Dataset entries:
-- ==== Sys2Proof/Machine/Tow.lean ====
section
/-! DEFINITION. The Tow's descriptors (03 R102-R111): MOVE, PIN, UNPIN, PERSIST, the phases of a move, and the drain of the
flash staging area (03 R97). -/

namespace Sys2Proof.Machine

open Sys2Proof

/-! ## Descriptors and items -/

/-- Whole-descriptor refusals of a Tow descriptor (03 R102). -/
def towRefusals (x : Desc) : List Nat :=
  let resv := dfld x 0x18 48 16 != 0 || dfld x 0x20 34 30 != 0 || !allZero (sub x.raw 0x28 24)
  codeIf (resv || x.opcode == 0 || decide (4 < x.opcode)) cUNSUP ++ codeIf (decide (dnum x 0x20 4 < x.count * 16)) cLENGTH

/-- A Tow item (03 R103). -/
structure TowItem where
  off : Nat
  destBase : Nat
  destTier : Nat
  bad : Bool
  deriving DecidableEq, Repr

def towItem (l : List Byte) : TowItem :=
  let a := leAt l 0 8
  let b := leAt l 8 8
  { off := fld a 0 48, destBase := fld b 0 26, destTier := fld b 26 3,
    bad := fld a 0 21 != 0 || fld a 48 16 != 0 || fld b 29 35 != 0 || decide (3 < fld b 26 3) }

/-- The job is the extent's owner or its guest. -/
def holdsExtent (x : Extent) (job : Nat) : Bool :=
  x.e.ownerJob == job || (x.e.guestJob == job && x.e.guestRights != 0)

/-- Conditions 1 to 3 of 03 R104 on an item, or its extent. -/
def towExtent (d : Dev) (x : Desc) (t : TowItem) (write : Bool) : Nat × Option Extent :=
  if t.bad then (cUNSUP, none)
  else match extOf d (t.off / 2 ^ 21) with
    | none => (cDENIED, none)
    | some e =>
      if !(if write then hasRights e x.job true else holdsExtent e x.job) then (cDENIED, none)
      else if e.revoking then (cREVOKED, none)
      else (cOK, some e)

/-- Read an item of a Tow descriptor and do something with its extent. -/
def onTowItem (write : Bool) (k : Dev → TowItem → Extent → Dev × Nat) (d : Dev) (x : Desc) (item : Nat) : ItemIs × Dev :=
  let g := descRead d x item d.xmap.node (dfld x 0x18 0 48 + 16 * item) 16
  match g.1 with
  | .wait => (.waits, g.2)
  | .fail c => itemFails g.2 x.r item c
  | .ok l =>
    let t := towItem l
    match towExtent g.2 x t write with
    | (_, some e) =>
      -- a location homed in a bank that is held in reset (01 R27)
      let s := if g.2.sys.westHeld && extBank e == 1 then (g.2, cDEGRADED) else k g.2 t e
      if s.2 == cOK then (.done, s.1) else itemFails s.1 x.r item s.2
    | (c, none) => itemFails g.2 x.r item c

/-- Run a Tow descriptor's items; the Tow's queues end it. -/
def runTow (d : Dev) (r : DescRef) (opcode : Nat) (write : Bool) (k : Desc → Nat → Dev → TowItem → Extent → Dev × Nat) : Dev :=
  match engineDesc d r 0x50 opcode with
  | none => d
  | some x =>
    towFinish (runItems r (fun d x i => onTowItem write (k x i) d x i) (x.count - x.nextItem) (runDesc d r))

/-! ## MOVE -/

/-- MOVE items that wait in a bank's queue (03 R109). -/
def queuedMoves (d : Dev) (bank : Nat) : Nat := (d.tiers.moves.filter (fun m => m.bank == bank && !moveRuns m)).length

/-- A MOVE item arrives at the Tow of its extent's home bank; an extent of an open snapshot slot stays (08 R278). Where that refusal stands
among the rows of 03 R104 is open: it comes before row 4 (DESIGN CHOICE, log 159). -/
def moveItem (x : Desc) (item : Nat) (d : Dev) (t : TowItem) (e : Extent) : Dev × Nat :=
  let tier := tierOf t.destTier
  let bank := extBank e
  let flags := dnum x 0x24 4
  if snapUses d e.e.base then (d, cBUSY)
  else if tier == e.e.tier && (moveHead d e.e.base).isNone then (movePin d (bit flags 0) bank x.job e.e.base, cOK)
  else
    let c := if tier == e.e.tier then cOK else destCode d e tier t.destBase
    if c != cOK then (d, c)
    else if 4096 ≤ queuedMoves d bank then (d, cBUSY)
    else
      let m : MoveItem := { r := x.r, item := item, bank := bank, base := e.e.base, job := x.job, destTier := tier,
                            destBase := t.destBase, pin := bit flags 0, waitPins := bit flags 1, phase := .queued }
      ({ d with tiers.moves := d.tiers.moves ++ [m] }, cOK)

def execMove (r : DescRef) (s : State) : Host.Outcome State Fault Refusal :=
  s.runReq (fun d => runTow d r 1 false moveItem)

/-! ## Pins (03 R110) -/

def execPin (r : DescRef) (s : State) : Host.Outcome State Fault Refusal :=
  s.runReq (fun d => runTow d r 2 false (fun x _ d _ e => addPin d (extBank e) x.job e.e.base))

/-- Take one pin off. -/
def unpinItem (x : Desc) (_ : Nat) (d : Dev) (_ : TowItem) (e : Extent) : Dev × Nat :=
  (setPin d (extBank e) x.job e.e.base (pinCount d x.job e.e.base - 1), cOK)

def execUnpin (r : DescRef) (s : State) : Host.Outcome State Fault Refusal :=
  s.runReq (fun d => runTow d r 3 false unpinItem)

/-! ## PERSIST and the staging area (03 R97, R105) -/

/-- A PERSIST item waits while a tile of its extent is staged. -/
def persistItem (x : Desc) (item : Nat) (d : Dev) (_ : TowItem) (e : Extent) : Dev × Nat :=
  if stagedTiles d e then
    ({ d with tiers.persists := d.tiers.persists ++ [{ r := x.r, item := item, base := e.e.base }] }, cOK)
  else (d, cOK)

def execPersist (r : DescRef) (s : State) : Host.Outcome State Fault Refusal :=
  s.runReq (fun d => runTow d r 4 true persistItem)

/-- Write the staged tiles of a bank to flash. -/
def drainStage (d : Dev) (bank : Nat) : Dev :=
  let d1 := (d.tiers.staged.filter (fun t => t.bank == bank)).foldl drainTile d
  { d1 with tiers.staged := d1.tiers.staged.filter (fun t => t.bank != bank) }
where
  /-- One tile; a granule that cannot be corrected in the staging area is found so, and stays poisoned (03 R80). -/
  drainTile (d : Dev) (t : StagedTile) : Dev :=
    let bad := (granulesIn t.addr 0 256).filter (faulty d)
    let found (d : Dev) (g : Nat) : Dev :=
      let d1 := nearUe d { off := 0 } t.bank g
      { d1 with tiers.faults := NSet.del d1.tiers.faults g }
    toFlash (bad.foldl found d) t

/-- Stores that wait in the table come again once there is room, the cycles of their stalls added up (03 R97, R115). -/
def wakeStage (d : Dev) (bank : Nat) : Dev :=
  let mine := d.flying.filter (fun f => f.homeBank == bank && (match f.wait with | .stage _ _ => true | _ => false))
  mine.foldl (fun d f => match flyingOf d f.id, extOf d f.base with
    | some f, some x =>
      if stageRoom d bank (extCell d x (f.q.h.offset.toNat / 256 * 256)) then attempt (setWait (leaveTable d f x) f.id .quay) f.id false else d
    | _, _ => d) d

/-- FLASH_STAGE_DRAIN. -/
def execFlashStageDrain (bank : Nat) (s : State) : Host.Outcome State Fault Refusal :=
  s.runReq (fun d => wakeStage (drainStage d bank) bank)

/-! ## The phases of a move (03 R106-R108) -/

/-- The switch phase: requests that reach test 4 are held. -/
def toSwitch (d : Dev) (m : MoveItem) : Dev :=
  onMove (onExt d m.base (fun x => { x with held := true })) m.r m.item (fun m => { m with phase := .switching })

/-- MOVE_COPY_DONE: another pass, or the switch. A pass that still waits for the host is not done. -/
def copyDone (d : Dev) (base : Nat) : Dev :=
  match runningMove d base, extOf d base with
  | some m, some x =>
    let passes := reg d (pg 0x33 m.bank + 0x120)
    let next (k : Nat) : Dev :=
      if m.marked.length < 4096 || passes < k then toSwitch d m
      else onMove d m.r m.item (fun m => { m with
        phase := .recopy k, marked := [], again := if x.e.tier == .host then m.marked else [] })
    if !copyPassed x m then d
    else match m.phase with
      | .copy => next 1
      | .recopy k => next (k + 1)
      | _ => d
  | _, _ => d

def execMoveCopyDone (base : Nat) (s : State) : Host.Outcome State Fault Refusal :=
  s.runReq (fun d => copyDone d base)

/-- Copy a tile in its stored form to the destination: the code of what fails, and the device. -/
def moveTile (x y : Extent) (d : Dev) (tile : Nat) : Nat × Dev :=
  let off := extBase x + tile * 256
  let dst := extCell d y off
  let zeros := List.replicate 256 (0 : Byte)
  let src : Nat × List Byte × Dev :=
    -- a tile that reads as zero is zero at the destination, where ZERO is cleared: encrypted, in an encrypted extent
    if zeroTile x off then
      (cOK, (match keysOf d x with | some k => xtsTile true k.data k.tweak (off / 256) zeros | none => zeros), d)
    else readGranules { off := off, berth := x.e.berth } (granulesIn (extCell d x off) 0 256) d
  if src.1 != cOK then (if src.1 == cTIER then cTIER else cUNCORR, src.2.2)
  else
    let bad := (granulesIn dst 0 256).any (fun g => wholeCheck src.2.2 g != cOK)
    if bad || !tierUp src.2.2 y.e.tier (extBank y) then (cTIER, src.2.2)
    else
      let d1 := storeGranules (touched dst 0 256 src.2.1) src.2.2
      if y.e.tier == .host then
        (cOK, emit d1 (.hostWrite (extBank y) (dst - (hostBase + extBank y * 2 ^ 58)) src.2.1))
      else (cOK, d1)

/-- Copy tiles in rising order until one fails. -/
def moveTiles (x y : Extent) : List Nat → Dev → Nat × Dev
  | [], d => (cOK, d)
  | t :: ts, d =>
    let r := moveTile x y d t
    if r.1 == cOK then moveTiles x y ts r.2 else r

/-- The source's staged tiles go with the source. -/
def dropStaged (d : Dev) (x : Extent) : Dev :=
  let first := extCell d x (extBase x)
  { d with tiers.staged := d.tiers.staged.filter (fun t => !(x.e.tier == .flash && decide (first ≤ t.addr) && decide (t.addr < first + extBytes x))) }

/-- MOVE_SWITCH: every request that passed before the hold is acknowledged, no line is owned and no accumulator open, and the host
has answered every read; the tiles are at the destination, TIER and LOCAL_BASE change, ZERO is cleared, the read-side caches drop the
extent and the held requests go on (03 R106, R107; 04 R124; 05 R158, R169). The destination's range is checked as the move starts and not
again here (DESIGN CHOICE, log 159). -/
def moveSwitch (d : Dev) (base : Nat) : Dev :=
  match runningMove d base, extOf d base with
  | some m, some x =>
    if m.phase != .switching || drainCount d base != 0 || !extQuiet d x || !copyPassed x m ||
        (x.e.tier == .host && !m.marked.isEmpty) then d
    else
      let y := { x with e := { x.e with tier := m.destTier, localBase := m.destBase, zero := false }, written := [] }
      if !tierUp d x.e.tier m.bank then abandonMove d m cTIER
      else
        let r := moveTiles x y (List.range (extBytes x / 256)) d
        if r.1 != cOK then abandonMove r.2 m r.1
        else
          let d1 := onExt (dropStaged r.2 x) base (fun z => { y with held := z.held, moving := z.moving })
          let d2 := movePin (cacheDrop d1 (fun c => covers x c.offset)) m.pin m.bank m.job base
          endHold (endMove d2 m cOK) y
  | _, _ => d

def execMoveSwitch (base : Nat) (s : State) : Host.Outcome State Fault Refusal :=
  s.runReq (fun d => towFinish (moveSwitch d base))

/-- MOVE_ABANDON (03 R108). -/
def execMoveAbandon (base : Nat) (why : MoveFailure) (s : State) : Host.Outcome State Fault Refusal :=
  s.runReq (fun d => match runningMove d base with
    | some m => towFinish (abandonMove d m (match why with | .sourceUnreadable => cUNCORR | _ => cTIER))
    | none => d)

/-- TOW_PIN_WAIT_EXPIRY (03 R111): the eviction completes with BUSY_RETRY, and the queue moves up. -/
def pinWaitExpiry (d : Dev) (base : Nat) : Dev :=
  match moveHead d base with
  | none => d
  | some m =>
    match m.phase with
    | .pinWait since =>
      if pinned d base then endMove (advanceTo d (since + reg d (pg 0x33 m.bank + 0x118))) m cBUSY else d
    | _ => d

def execTowPinWaitExpiry (base : Nat) (s : State) : Host.Outcome State Fault Refusal :=
  s.runReq (fun d => towFinish (towOn (pinWaitExpiry d base)))

end Sys2Proof.Machine
end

### [Instructions to follow]
For this exercise, output exactly the lines above from the line with "let r := moveTile x y d t" to the line with "let first := extCell d x (extBase x)", counting both, and leave out the rest.

### [Answer section]
    let r := moveTile x y d t
    if r.1 == cOK then moveTiles x y ts r.2 else r

/-- The source's staged tiles go with the source. -/
def dropStaged (d : Dev) (x : Extent) : Dev :=
  let first := extCell d x (extBase x)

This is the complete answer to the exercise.